**MATERIAL TO PROCESS**
▼
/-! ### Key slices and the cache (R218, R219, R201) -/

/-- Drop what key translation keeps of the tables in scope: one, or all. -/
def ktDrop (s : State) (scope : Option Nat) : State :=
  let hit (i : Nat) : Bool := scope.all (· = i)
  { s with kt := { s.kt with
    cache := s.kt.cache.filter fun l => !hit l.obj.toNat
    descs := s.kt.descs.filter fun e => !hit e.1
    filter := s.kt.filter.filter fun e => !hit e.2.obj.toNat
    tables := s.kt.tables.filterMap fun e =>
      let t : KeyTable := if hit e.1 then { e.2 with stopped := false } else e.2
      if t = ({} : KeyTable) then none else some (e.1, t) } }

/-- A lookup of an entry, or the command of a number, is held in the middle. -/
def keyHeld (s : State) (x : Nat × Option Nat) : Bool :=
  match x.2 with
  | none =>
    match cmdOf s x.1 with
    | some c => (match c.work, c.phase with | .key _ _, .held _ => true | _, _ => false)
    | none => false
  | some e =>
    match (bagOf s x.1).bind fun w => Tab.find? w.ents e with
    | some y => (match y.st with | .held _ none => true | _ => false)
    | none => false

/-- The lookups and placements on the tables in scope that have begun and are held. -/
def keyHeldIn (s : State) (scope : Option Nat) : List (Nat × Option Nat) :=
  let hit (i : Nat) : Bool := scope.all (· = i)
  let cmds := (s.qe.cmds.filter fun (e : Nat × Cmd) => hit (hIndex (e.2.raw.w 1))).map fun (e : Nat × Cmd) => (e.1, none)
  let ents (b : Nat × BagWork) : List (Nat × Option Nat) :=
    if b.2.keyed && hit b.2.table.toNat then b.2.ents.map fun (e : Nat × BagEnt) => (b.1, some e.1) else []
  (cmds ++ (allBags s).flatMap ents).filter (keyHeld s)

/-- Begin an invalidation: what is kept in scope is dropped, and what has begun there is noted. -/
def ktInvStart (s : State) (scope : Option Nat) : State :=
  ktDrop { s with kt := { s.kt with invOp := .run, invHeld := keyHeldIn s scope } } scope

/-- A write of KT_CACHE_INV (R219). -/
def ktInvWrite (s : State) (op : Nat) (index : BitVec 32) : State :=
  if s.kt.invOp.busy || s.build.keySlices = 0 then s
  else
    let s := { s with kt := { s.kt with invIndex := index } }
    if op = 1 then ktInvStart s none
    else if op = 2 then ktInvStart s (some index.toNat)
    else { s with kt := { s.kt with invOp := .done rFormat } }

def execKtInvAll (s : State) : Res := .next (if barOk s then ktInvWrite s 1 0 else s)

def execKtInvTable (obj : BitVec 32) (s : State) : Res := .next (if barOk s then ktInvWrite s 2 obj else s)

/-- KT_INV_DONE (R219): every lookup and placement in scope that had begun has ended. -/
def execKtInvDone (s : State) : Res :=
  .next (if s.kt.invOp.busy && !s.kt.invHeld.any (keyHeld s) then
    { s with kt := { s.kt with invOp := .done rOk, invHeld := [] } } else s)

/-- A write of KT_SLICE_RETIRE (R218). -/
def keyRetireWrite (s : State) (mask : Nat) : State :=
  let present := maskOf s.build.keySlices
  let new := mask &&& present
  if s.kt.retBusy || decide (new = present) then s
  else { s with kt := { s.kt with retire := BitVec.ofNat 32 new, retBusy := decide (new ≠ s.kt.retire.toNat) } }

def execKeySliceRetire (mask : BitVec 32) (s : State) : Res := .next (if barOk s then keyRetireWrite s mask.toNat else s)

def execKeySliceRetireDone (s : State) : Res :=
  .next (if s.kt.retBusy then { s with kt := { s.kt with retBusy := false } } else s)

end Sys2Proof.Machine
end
▲
**DIRECTIONS**
Once the line with "else if op = 2" is found in the records above, print exactly that line and every line after it through the line with "invHeld := []".

**SOLUTION FOR THIS EXERCISE**
    else if op = 2 then ktInvStart s (some index.toNat)
    else { s with kt := { s.kt with invOp := .done rFormat } }

def execKtInvAll (s : State) : Res := .next (if barOk s then ktInvWrite s 1 0 else s)

def execKtInvTable (obj : BitVec 32) (s : State) : Res := .next (if barOk s then ktInvWrite s 2 obj else s)

/-- KT_INV_DONE (R219): every lookup and placement in scope that had begun has ended. -/
def execKtInvDone (s : State) : Res :=
  .next (if s.kt.invOp.busy && !s.kt.invHeld.any (keyHeld s) then
    { s with kt := { s.kt with invOp := .done rOk, invHeld := [] } } else s)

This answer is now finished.